The magnificent building was in the sorriest of states, enough to make one weep. It was surreal wandering around corridors and classrooms I had not entered in 35 years. At times it was ghostlike, like the final scenes of the 1939 film Goodbye Mr Chips when deceased pupils flit across the screen to the sound of the old school hymn. Concluding the tour Iain led me to a vast store cupboard and left me there saying `Help yourself. Back in ten minutes’. I duly opened it and found school records of over 100 years about to be removed and destroyed. Hastily I found mine own record and that of a couple of guys I was still in contact with, Jack Tustin and Tom Beesley. I was about to chance my arm elsewhere only to turn and find Iain laughing. He waved a script at me and asked if this was what I was looking for? It was that of the famous actor Leonard Rossiter, recently deceased. He was about to post it on to his relatives.

He also took me to the library, the contents of which were bound for a similar ignominious end. I rescued a few books at random. One, fortuitously was a Latin text the property of a certain Walter Prideaux who had attended Queens College, Cambridge in the mid-1880s. It was an epic poem of Lucan, a Roman poet, who had lived at the time of Nero. Scribbled in pencil throughout are Prideaux`s translations and observations. Prideaux was one of the Collegiate`s most prestigious scholars. I`m not entirely sure he didn`t return to the school to teach. The school library, at least, was subsequently named after him.

Finally, lunch time had arrived and we had to get back to Breckfield School. As a final gift he gave me one of those cast iron figures that along with three other animals were screwed into the bannisters every ten feet or so. I got the lion. The object of these was to prevent high spirited youths of yesteryear cocking their legs over and sliding down. I can confirm that in my day, in spite of these hazards, a few of the really adventurous still attempted a 10 foot stretch relying on a sharp brake to preserve their future procreation possibilities.

On the way home to Ormskirk I had an inspirational thought and bent the car in the direction of Fazakerley Boys school where the redoubtable Tommy Beesley taught. This would be interesting!  It was near the end of lunch time when I parked up and had to fight my way through the usual pack of playground footballers, both of the Red and Blue persuasion, attempting to dismember each other.

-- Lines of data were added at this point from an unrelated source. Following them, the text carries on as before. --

-- ==== Sys2Proof/Machine/Access.lean ====
section
/-!
DEFINITION. Access.lean: what an access through the map does at its target (06 R80 to R83): register windows, control blocks
and the registers of the engine windows; and where a scoped store leaves its scope (07 R112).
-/

namespace Sys2Proof.Machine

/-! ## Registers of the engine windows -/

/-- `errq.ptr` or `pgq.ptr` written: the producer is RO. -/
def ringWrite (old : BitVec 56) (v : Word) : BitVec 56 := v.extractLsb' 20 36 ++ old.extractLsb' 0 20

/-- A write to the partition's dispatch and quiescence registers and its queues: `v` over the register's value, `w` over
zero. -/
def State.partWrite (s : State) (part off : Nat) (v w : Word) : State :=
  let p := s.part part
  match off with
  | 0x30 => s.setPart part { p with hold := v.extractLsb' 16 16, modeSet := v.getLsbD 0 }
  | 0x38 =>
    let c := w.extractLsb' 0 2
    if c = 1#2 then s.preempt part else if c = 2#2 then s.restore part else s
  | 0x40 => s.setPart part { p with saveBase := v.setWidth 57 }
  | 0x48 => s.setPart part { p with errBase := v.setWidth 61 }
  | 0x50 => s.setPart part { p with errPtr := ringWrite p.errPtr v }
  | 0x58 => (s.setPart part { p with pgBase := v.setWidth 61 }).unstall part
  | 0x60 => (s.setPart part { p with pgPtr := ringWrite p.pgPtr v }).unstall part
  | _ => s

/-- A dword of a scheduler's window written; every other register there is RO. -/
def State.schedWrite (s : State) (st off : Nat) (v w : Word) : State :=
  let g := s.stage st
  let d := dieOfStage st
  match off with
  | 0x00 => s.setStage st { g with keeper := v.setWidth 15 }
  | 0x08 => s.setStage st { g with translation := v.setWidth 23 }
  | 0x20 => s.writeDidt d (v.setWidth 10)
  | 0x28 => s.writeRamp d (v.setWidth 12)
  | off =>
    match s.partOfStage st with
    | some p => s.partWrite p off v w
    | none => s

/-- A dword of a traversal unit's context block written (15 R299). -/
def State.travWrite (s : State) (st off : Nat) (v w : Word) : State :=
  let ctx := off / 32
  match off % 32 with
  | 0 => s.writeSdf st ctx v
  | 8 =>
    let g := s.stage st
    let c := { g.travCtx ctx with misses := v.setWidth 32 }
    s.setStage st { g with trav := Assoc.put TravCtx.reset g.trav ctx c }
  | 16 =>
    let c := w.extractLsb' 0 2
    if c = 1#2 then s.travAbort st ctx else if c = 2#2 then s.travReset st ctx else s
  | _ => s

/-- The pager's wake (25 R360): a single 16-byte write whose reserved bits are zero. -/
def State.wakeWrite (s : State) (st : Nat) (q : Quad) : State :=
  let ctx := (q.extractLsb' 64 8).toNat
  if q.extractLsb' 72 56 = 0#56 ∧ q.extractLsb' 57 6 = 0#6 ∧ q.extractLsb' 0 16 = 0#16 ∧ stageOf (s.rootOf ctx) = st then
    s.pagerWake ctx (q.extractLsb' 16 41).toNat (q.getLsbD 63)
  else s

/-- Bytes written to an engine window, one dword at a time. -/
def State.engineWrite (s : State) (st unit off : Nat) (bs : List (Option Byte)) : State :=
  if unit = 6 ∧ off / 16 = 1 then
    match wholeBytes bs with
    | some b => if off = 0x10 ∧ b.length = 16 then s.wakeWrite st (BitVec.ofNat 128 (natOfBytes b)) else s
    | none => s
  else
    (dwordParts off bs).foldl (fun s d =>
      let v := mergeWord (s.engineWord st unit (d.1 * 8)) d.2
      let w := mergeWord 0#64 d.2
      if unit = 5 then s.travWrite st (d.1 * 8 - 0x100000) v w else if unit = 6 then s.schedWrite st (d.1 * 8) v w else s) s

/-! ## A write through the map (06 R80, R81) -/

/-- ULM bytes with gaps. -/
def State.patchBytes (s : State) (a : Nat) (bs : List (Option Byte)) : State :=
  bs.zipIdx.foldl (fun s e => match e.1 with
    | some b => s.writeBytes (a + e.2) [b]
    | none => s) s

/-- The bytes a register holds, over which a write with gaps is laid. -/
def State.overRead (s : State) (addr : Nat) (bs : List (Option Byte)) : List Byte :=
  (bs.zip (s.mapRead addr bs.length).1).map fun e => e.1.getD e.2

/-- A control block's registers written, one dword at a time (23 R322); for `dq.fault` a byte not written is no 1 to its
valid bit. -/
def State.controlWrite (s : State) (core off : Nat) (bs : List (Option Byte)) (fw : Bool) : State :=
  (dwordParts off bs).foldl (fun s d =>
    s.coreCsrWrite core d.1 (mergeWord (if d.1 = 0x030 then 0#64 else s.coreCsrWord core d.1) d.2) fw) s

/-- A write of bytes, some of which may be left out, performed at its target; `src` is the core it comes from. The tile table is
RO there. -/
def State.mapWrite (s : State) (src : Option Nat) (addr : Nat) (bs : List (Option Byte)) (tag fw : Bool) : State :=
  if bs.all Option.isNone then s
  else
    match windowOf s.grade addr bs.length with
    | .ulm _ _ =>
      match wholeBytes bs with
      | some b => s.writeTagged addr b (tag && bs.length == 16)
      | none => s.patchBytes addr bs
    | .xreg core slot reg byte => s.windowX src core slot reg byte (s.overRead addr bs)
    | .vreg core slot reg byte => s.windowV core slot reg byte (s.overRead addr bs)
    | .tiles _ _ => s
    | .control core off => s.controlWrite core off bs fw
    | .engine st unit off => s.engineWrite st unit off bs
    | .hole => s

/-! ## The scope of a store (07 R112) -/

/-- Does a scoped store of a task leave its scope here? -/
def State.leavesScope (s : State) (r : Req) (pub : Option Nat) : Bool :=
  r.ctx != systemHandler &&
    match pub with
    | none => false
    | some p =>
      match (s.core r.core).queues.pubs.find? fun e => e.id == p with
      | some e => !e.scope.holds r.core r.place
      | none => false

/-- A piece has crossed its scope: the handler's write is performed within 4,096 cycles. -/
def State.setDue (s : State) (core pub id : Nat) : State :=
  let q := (s.core core).queues
  s.setQueues core { q with pubs := q.pubs.map fun e =>
    if e.id = pub then { e with pieces := e.pieces.map fun p => if p.id = id then { p with due := some (s.cycle + 4096) } else p }
    else e }

/-- A write has been performed: the piece of its store is done with, or the system handler will publish it again. -/
def State.written (s : State) (r : Req) (addr : Nat) (bs : List (Option Byte)) (tag : Bool) (pub : Option Nat) (fw : Bool) :
    State :=
  let t := (s.carry r.core r.place false (bs.map fun b => b.getD 0#8)).mapWrite (some r.core) addr bs tag fw
  let t := if r.ctx = systemHandler then t else t.unpend r.core r.ctx r.id
  match pub with
  | none => t.drop r.id
  | some p =>
    if s.leavesScope r pub then
      (t.replace { r with ctx := systemHandler, after := [], body := .scopeMiss addr bs tag p fw }).setDue r.core p r.id
    else (t.drop r.id).endPiece r.core p r.id

/-- Is a store held back until a gather has read its index list (10 R188)? -/
def State.storeHeld (s : State) (r : Req) : Bool :=
  r.body.isWrite && r.body.extent.any fun e => s.listHeld e.1 e.2 (some r.id)

/-- A read or write reaches its target's window; a granule's tag goes with the value only where it has G = 1 (04 R50). -/
def execMapAccess (id : Nat) (s : State) : Result :=
  .next (match s.req id with
    | some r =>
      if !s.mayRun r ∨ s.storeHeld r then s
      else
        match r.body with
        | .read addr len tags dst =>
          let v := s.mapRead addr len
          s.replace { r with body := .reply dst v.1 (tags && v.2 && Quad.hasG (BitVec.ofNat 128 (natOfBytes v.1))) }
        | .write addr bs tag pub fw => s.written r addr (bs.map some) tag pub fw
        | .patch addr bs pub fw => s.written r addr bs false pub fw
        | _ => s
    | none => s)

/-- A write of 64 bits to a register of the map that has no row of its own (00 R5). -/
def execRegisterWrite (addr value : Nat) (s : State) : Result :=
  .next (s.mapWrite none addr ((bytesOfNat 8 value).map some) false false)

end Sys2Proof.Machine
end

Tommy was about to blow his whistle when he saw me advancing. `What the hell…’he began as I triumphantly raised his record sheet and declared `Tommy Beesley, this is your life!’  He must have had a whale of a time with that later in the staff room.

 

 

Reflections

It is over 70 years since I was an LCS pupil and can get it a better handle on it now. I realise, for example, that the very large number of working-class kids that flooded grammar schools in the immediate post war era posed problems for a system that had been used, perhaps, to more genteel and conforming customers. I recall 28 boys passed something significant or other in my suburban school at 11+ with, no doubt, the girls down the corridor provided similar figures. That is a lot of colourful uniforms and flapping satchels to descend overnight on the tram and bus stops opposite the crescent of shops in Dovecot, never mind similar numbers that poured in from the other side of East Prescot Road. Multiply that across the city and it was a social revolution. I can safely assume some staffs were probably not up to this challenge. Maybe they were as apprehensive as ourselves. Subsequent reports from later in the 50s and 60s suggest better adjustments as a new breed of teacher came on the scene unencumbered by archaic custom and practice.

I conclude that with a tad more inspirational teaching and praise I might well have been writing this in different terms. Nevertheless, the Collegiate did give me `something’.  It gave me a `ticket to ride’. I`m grateful for that.

 I`ll wind up this nonsense with a couple of stirring lines from the school hymn, Paean Esmedunensis…

Stimulat ingenium, Nos et virtus urget

Knowledge spurs us on, Integrity inspires us

Uplifting thoughts like that were supposed to get you through an entire life including a pandemic, I suppose. Personally I doubt it, and would suggest that currently a crate or two of decent wine is a better bet.